-- ==== Sys2Proof/Decode.lean ====
section
/-! DEFINITION. The decoder: total on any words, refusing by name (R33 to R53), and the encoder, from
the same maps. -/

namespace Sys2Proof

/-- Why the decoder refuses: each is a breach of R33 to R52, and raises ILLEGAL at dispatch (R53).
Truncated is the decoder's own: fewer words than LEN asks for were given to it. -/
inductive Reject where
  | truncated
  | fillWord
  | nopWord
  | opcode
  | function
  | length
  | reserved
  | operand
  | illFormed (e : IllForm)
  deriving DecidableEq, Repr

/-! ### Bit fields -/

/-- Fields of given widths, least significant first. -/
def splitBits : List Nat → Nat → List Nat
  | [], _ => []
  | w :: ws, n => n % 2 ^ w :: splitBits ws (n / 2 ^ w)

/-- The number whose fields are the given values, least significant first. -/
def joinBits : List (Nat × Nat) → Nat
  | [] => 0
  | (w, v) :: r => v + 2 ^ w * joinBits r

/-- Widths of LEN, OP, D, A, B (R37). -/
def headWidths : List Nat := [2, 8, 6, 6, 6]

/-- R43, less the head: C, NA AA NB AB NC AC, CLAMP, DSCALE, K, Z, T, FN, reserved. -/
def widthsA : List Nat := headWidths ++ [6, 1, 1, 1, 1, 1, 1, 2, 4, 3, 1, 4, 6, 4]

/-- R45, less the head (BASE stands at A, IDX at B): POL, ORD, SYS, SZ, K, Z, AM, OFF16, FN. -/
def widthsM : List Nat := headWidths ++ [2, 2, 1, 3, 3, 1, 2, 16, 6]

/-- R47, less the head: COND, OFF32. -/
def widthsB : List Nat := headWidths ++ [4, 32]

/-- R49, less the head: C, IMM16, FN, reserved. -/
def widthsS : List Nat := headWidths ++ [6, 16, 10, 4]

/-! ### Codes of the fields -/

/-- A Nat below n as a Fin. -/
def finOf (n v : Nat) : Option (Fin n) := if h : v < n then some ⟨v, h⟩ else none

/-- A register field (R38). -/
def opndOf (v : Nat) : Option Opnd :=
  if h : v < 32 then some (.r ⟨v, h⟩)
  else if h : v - 32 < 8 then some (.q ⟨v - 32, h⟩)
  else if v = 63 then some .imm
  else none

def Opnd.code : Opnd → Nat
  | .r n => n.val
  | .q n => 32 + n.val
  | .imm => 63

/-- The element types by code (R43); codes 13 to 15 name none. -/
def tyCodes : List Ty :=
  [.i8, .i16, .i32, .i64, .n8, .n16, .n32, .n64, .f16, .bf16, .f32, .f64, .m8]

def clampCodes : List Clamp := [.none, .relu, .sat01, .sat11]
def roundingCodes : List Rounding := [.rne, .rz, .rd, .ru]
def polCodes : List Pol := [.own, .thru, .lease, .track]
def ordCodes : List MemOrd := [.none, .acq, .rel, .ar]
def szCodes : List Sz := [.s1, .s2, .s4, .s8, .s16]
def amCodes : List AddrMode := [.base, .scaled, .strided, .vindex]
def condCodes : List Cond := [.always, .eq, .ne, .lt, .ge, .ltn, .gen, .z, .nz, .bit]

def Ty.code : Ty → Nat
  | .i8 => 0 | .i16 => 1 | .i32 => 2 | .i64 => 3 | .n8 => 4 | .n16 => 5 | .n32 => 6 | .n64 => 7
  | .f16 => 8 | .bf16 => 9 | .f32 => 10 | .f64 => 11 | .m8 => 12

def Clamp.code : Clamp → Nat
  | .none => 0 | .relu => 1 | .sat01 => 2 | .sat11 => 3

def Rounding.code : Rounding → Nat
  | .rne => 0 | .rz => 1 | .rd => 2 | .ru => 3

def Pol.code : Pol → Nat
  | .own => 0 | .thru => 1 | .lease => 2 | .track => 3

def MemOrd.code : MemOrd → Nat
  | .none => 0 | .acq => 1 | .rel => 2 | .ar => 3

def Sz.code : Sz → Nat
  | .s1 => 0 | .s2 => 1 | .s4 => 2 | .s8 => 3 | .s16 => 4

def AddrMode.code : AddrMode → Nat
  | .base => 0 | .scaled => 1 | .strided => 2 | .vindex => 3

def Cond.code : Cond → Nat
  | .always => 0 | .eq => 1 | .ne => 2 | .lt => 3 | .ge => 4 | .ltn => 5 | .gen => 6 | .z => 7
  | .nz => 8 | .bit => 9

/-- The special registers and their indices (R24). -/
def sprCodes : List (Nat × Spr) :=
  [(0x000, .core), (0x001, .self), (0x002, .domain), (0x003, .ddepth), (0x004, .origin),
   (0x010, .tbase), (0x011, .lclk), (0x012, .cycle), (0x013, .fflags), (0x020, .clkgs),
   (0x021, .clkef), (0x022, .clkseq), (0x030, .l0start), (0x031, .l0end), (0x032, .l0count),
   (0x033, .l1start)] ++
  [(0x034, .l1end), (0x035, .l1count), (0x040, .lease), (0x050, .tvec), (0x051, .tpc),
   (0x052, .tcause), (0x053, .tval), (0x054, .tslot), (0x055, .tl0start), (0x056, .tl0end),
   (0x057, .tl0count), (0x058, .tl1start), (0x059, .tl1end), (0x05A, .tl1count),
   (0x060, .budget), (0x070, .msghdr), (0x080, .frame)]

def Spr.code : Spr → Nat
  | .core => 0x000 | .self => 0x001 | .domain => 0x002 | .ddepth => 0x003 | .origin => 0x004
  | .tbase => 0x010 | .lclk => 0x011 | .cycle => 0x012 | .fflags => 0x013 | .clkgs => 0x020
  | .clkef => 0x021 | .clkseq => 0x022 | .l0start => 0x030 | .l0end => 0x031 | .l0count => 0x032
  | .l1start => 0x033 | .l1end => 0x034 | .l1count => 0x035 | .lease => 0x040 | .tvec => 0x050
  | .tpc => 0x051 | .tcause => 0x052 | .tval => 0x053 | .tslot => 0x054 | .tl0start => 0x055
  | .tl0end => 0x056 | .tl0count => 0x057 | .tl1start => 0x058 | .tl1end => 0x059
  | .tl1count => 0x05A | .budget => 0x060 | .msghdr => 0x070 | .frame => 0x080

/-- The loop registers as special registers (R24). -/
def LoopReg.spr : LoopReg → Spr
  | .start0 => .l0start | .end0 => .l0end | .count0 => .l0count
  | .start1 => .l1start | .end1 => .l1end | .count1 => .l1count

/-- FN of VCVT (R51); 28, 44, 60 and 63 name nothing. -/
def vcvtOf (fn : Nat) : Option VcvtFn :=
  match fn with
  | 12 => some (.toPlain .m8 .rne)
  | 13 => some (.toPacked .e4m3)
  | 14 => some (.toPacked .e5m2)
  | 15 => some .toE5m2Inf
  | 29 => some (.toPacked .e3m2)
  | 30 => some (.toPacked .e2m3)
  | 31 => some (.toPacked .e2m1)
  | 45 => some (.fromPacked .e4m3)
  | 46 => some (.fromPacked .e5m2)
  | 47 => some (.fromPacked .e3m2)
  | 61 => some (.fromPacked .e2m3)
  | 62 => some (.fromPacked .e2m1)
  | _ =>
    if fn % 16 < 12 then do
      let d ← tyCodes[fn % 16]?
      let rm ← roundingCodes[fn / 16]?
      pure (.toPlain d rm)
    else none

def VcvtFn.code : VcvtFn → Nat
  | .toPlain d rm => d.code + 16 * rm.code
  | .toPacked .e4m3 => 13 | .toPacked .e5m2 => 14 | .toE5m2Inf => 15
  | .toPacked .e3m2 => 29 | .toPacked .e2m3 => 30 | .toPacked .e2m1 => 31
  | .fromPacked .e4m3 => 45 | .fromPacked .e5m2 => 46 | .fromPacked .e3m2 => 47
  | .fromPacked .e2m3 => 61 | .fromPacked .e2m1 => 62

/-! ### The opcode map -/

/-- R50: the format A rows, FN in order from 0; FCVT and VCVT, whose FN is a field, are read apart. -/
def mapA : List (Nat × List (FmtA → Instr)) :=
   [(0x01, [.add, .sub, .and, .or, .xor, .andn, .orn, .shl, .shr, .sar, .rol, .ror, .min,
      .max, .slt, .seq, .sne, .clz, .ctz, .popc, .brev, .bswap, .sext, .zext]),
    (0x02, [.mul, .mulh, .div, .rem, .madd]),
    (0x03, [.ext, .ins]),
    (0x04, [.sel]),
    (0x10, [.fadd, .fsub, .fmul, .fdiv, .fsqrt, .fmin, .fmax]),
    (0x11, [.ffma]),
    (0x12, [.fcmpEq, .fcmpLt, .fcmpLe, .fcmpUn]),
    (0x14, [.fclass])] ++
   [(0x40, [.vadd, .vsub, .vand, .vor, .vxor, .vshl, .vshr, .vsar, .vmin, .vmax, .vabsd]),
    (0x41, [.vmul, .vmulh, .vmadd, .vdot4]),
    (0x42, [.vfadd, .vfsub, .vfmul, .vfmin, .vfmax]),
    (0x43, [.vffma]),
    (0x44, [.vrcp, .vrsq, .vexp2, .vlog2, .vtanh, .vdiv, .vsqrt]),
    (0x45, [.vcmpEq, .vcmpNe, .vcmpLt, .vcmpLe, .vcmpGt, .vcmpGe, .vcmpUn]),
    (0x46, [.vsel]),
    (0x48, [.vscac])] ++
   [(0x49, [.vredSum, .vredMax, .vredMin, .vredAnd, .vredOr]),
    (0x4A, [.vperm]),
    (0x4B, [.vshufRot, .vshufSlup, .vshufSldn, .vshufIlv, .vshufDilv]),
    (0x4C, [.vbcast]),
    (0x4D, [.vmov]),
    (0x4E, [.vlaneIns, .vlaneExt]),
    (0x58, [.kand, .kor, .kxor, .knot, .kandn, .kmov]),
    (0x59, [.kfirst, .kall, .knone])] ++
   [(0x5A, [.kpop, .kany, .kallq, .ktoq]),
    (0x5B, [.kfromq])]

/-- R50: the format M rows. -/
def mapM : List (Nat × List (FmtM → Instr)) :=
   [(0x30, [.ldSignExtending, .ldZeroExtending]),
    (0x31, [.st]),
    (0x32, [.stf]),
    (0x33, [.amoAdd, .amoAnd, .amoOr, .amoXor, .amoMin, .amoMax, .amoMinn, .amoMaxn,
      .amoSwap, .amoCas, .amoFadd32]),
    (0x36, [.pref]),
    (0x37, [.lpin, .unpin]),
    (0x38, [.waita]),
    (0x50, [.vld])] ++
   [(0x51, [.vst]),
    (0x52, [.vldx]),
    (0x53, [.vstx]),
    (0x54, [.vsto])]

/-- R50 read the other way: OP, FN and fields of a format A row. -/
def codeA : Instr → Option (Nat × Nat × FmtA)
  | .add o => some (0x01, 0, o)
  | .sub o => some (0x01, 1, o)
  | .and o => some (0x01, 2, o)
  | .or o => some (0x01, 3, o)
  | .xor o => some (0x01, 4, o)
  | .andn o => some (0x01, 5, o)
  | .orn o => some (0x01, 6, o)
  | .shl o => some (0x01, 7, o)
  | .shr o => some (0x01, 8, o)
  | .sar o => some (0x01, 9, o)
  | .rol o => some (0x01, 10, o)
  | .ror o => some (0x01, 11, o)
  | .min o => some (0x01, 12, o)
  | .max o => some (0x01, 13, o)
  | .slt o => some (0x01, 14, o)
  | .seq o => some (0x01, 15, o)
  | .sne o => some (0x01, 16, o)
  | .clz o => some (0x01, 17, o)
  | .ctz o => some (0x01, 18, o)
  | .popc o => some (0x01, 19, o)
  | .brev o => some (0x01, 20, o)
  | .bswap o => some (0x01, 21, o)
  | .sext o => some (0x01, 22, o)
  | .zext o => some (0x01, 23, o)
  | .mul o => some (0x02, 0, o)
  | .mulh o => some (0x02, 1, o)
  | .div o => some (0x02, 2, o)
  | .rem o => some (0x02, 3, o)
  | .madd o => some (0x02, 4, o)
  | .ext o => some (0x03, 0, o)
  | .ins o => some (0x03, 1, o)
  | .sel o => some (0x04, 0, o)
  | .fadd o => some (0x10, 0, o)
  | .fsub o => some (0x10, 1, o)
  | .fmul o => some (0x10, 2, o)
  | .fdiv o => some (0x10, 3, o)
  | .fsqrt o => some (0x10, 4, o)
  | .fmin o => some (0x10, 5, o)
  | .fmax o => some (0x10, 6, o)
  | .ffma o => some (0x11, 0, o)
  | .fcmpEq o => some (0x12, 0, o)
  | .fcmpLt o => some (0x12, 1, o)
  | .fcmpLe o => some (0x12, 2, o)
  | .fcmpUn o => some (0x12, 3, o)
  | .fclass o => some (0x14, 0, o)
  | .vadd o => some (0x40, 0, o)
  | .vsub o => some (0x40, 1, o)
  | .vand o => some (0x40, 2, o)
  | .vor o => some (0x40, 3, o)
  | .vxor o => some (0x40, 4, o)
  | .vshl o => some (0x40, 5, o)
  | .vshr o => some (0x40, 6, o)
  | .vsar o => some (0x40, 7, o)
  | .vmin o => some (0x40, 8, o)
  | .vmax o => some (0x40, 9, o)
  | .vabsd o => some (0x40, 10, o)
  | .vmul o => some (0x41, 0, o)
  | .vmulh o => some (0x41, 1, o)
  | .vmadd o => some (0x41, 2, o)
  | .vdot4 o => some (0x41, 3, o)
  | .vfadd o => some (0x42, 0, o)
  | .vfsub o => some (0x42, 1, o)
  | .vfmul o => some (0x42, 2, o)
  | .vfmin o => some (0x42, 3, o)
  | .vfmax o => some (0x42, 4, o)
  | .vffma o => some (0x43, 0, o)
  | .vrcp o => some (0x44, 0, o)
  | .vrsq o => some (0x44, 1, o)
  | .vexp2 o => some (0x44, 2, o)
  | .vlog2 o => some (0x44, 3, o)
  | .vtanh o => some (0x44, 4, o)
  | .vdiv o => some (0x44, 5, o)
  | .vsqrt o => some (0x44, 6, o)
  | .vcmpEq o => some (0x45, 0, o)
  | .vcmpNe o => some (0x45, 1, o)
  | .vcmpLt o => some (0x45, 2, o)
  | .vcmpLe o => some (0x45, 3, o)
  | .vcmpGt o => some (0x45, 4, o)
  | .vcmpGe o => some (0x45, 5, o)
  | .vcmpUn o => some (0x45, 6, o)
  | .vsel o => some (0x46, 0, o)
  | .vscac o => some (0x48, 0, o)
  | .vredSum o => some (0x49, 0, o)
  | .vredMax o => some (0x49, 1, o)
  | .vredMin o => some (0x49, 2, o)
  | .vredAnd o => some (0x49, 3, o)
  | .vredOr o => some (0x49, 4, o)
  | .vperm o => some (0x4A, 0, o)
  | .vshufRot o => some (0x4B, 0, o)
  | .vshufSlup o => some (0x4B, 1, o)
  | .vshufSldn o => some (0x4B, 2, o)
  | .vshufIlv o => some (0x4B, 3, o)
  | .vshufDilv o => some (0x4B, 4, o)
  | .vbcast o => some (0x4C, 0, o)
  | .vmov o => some (0x4D, 0, o)
  | .vlaneIns o => some (0x4E, 0, o)
  | .vlaneExt o => some (0x4E, 1, o)
  | .kand o => some (0x58, 0, o)
  | .kor o => some (0x58, 1, o)
  | .kxor o => some (0x58, 2, o)
  | .knot o => some (0x58, 3, o)
  | .kandn o => some (0x58, 4, o)
  | .kmov o => some (0x58, 5, o)
  | .kfirst o => some (0x59, 0, o)
  | .kall o => some (0x59, 1, o)
  | .knone o => some (0x59, 2, o)
  | .kpop o => some (0x5A, 0, o)
  | .kany o => some (0x5A, 1, o)
  | .kallq o => some (0x5A, 2, o)
  | .ktoq o => some (0x5A, 3, o)
  | .kfromq o => some (0x5B, 0, o)
  | _ => none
───
▸ Your instructions: All that is wanted is the stretch of lines above from the one containing "(0x03, 1, o)" through the one containing "(0x10, 5, o)", duplicated exactly.

▸ Your response:
  | .ins o => some (0x03, 1, o)
  | .sel o => some (0x04, 0, o)
  | .fadd o => some (0x10, 0, o)
  | .fsub o => some (0x10, 1, o)
  | .fmul o => some (0x10, 2, o)
  | .fdiv o => some (0x10, 3, o)
  | .fsqrt o => some (0x10, 4, o)
  | .fmin o => some (0x10, 5, o)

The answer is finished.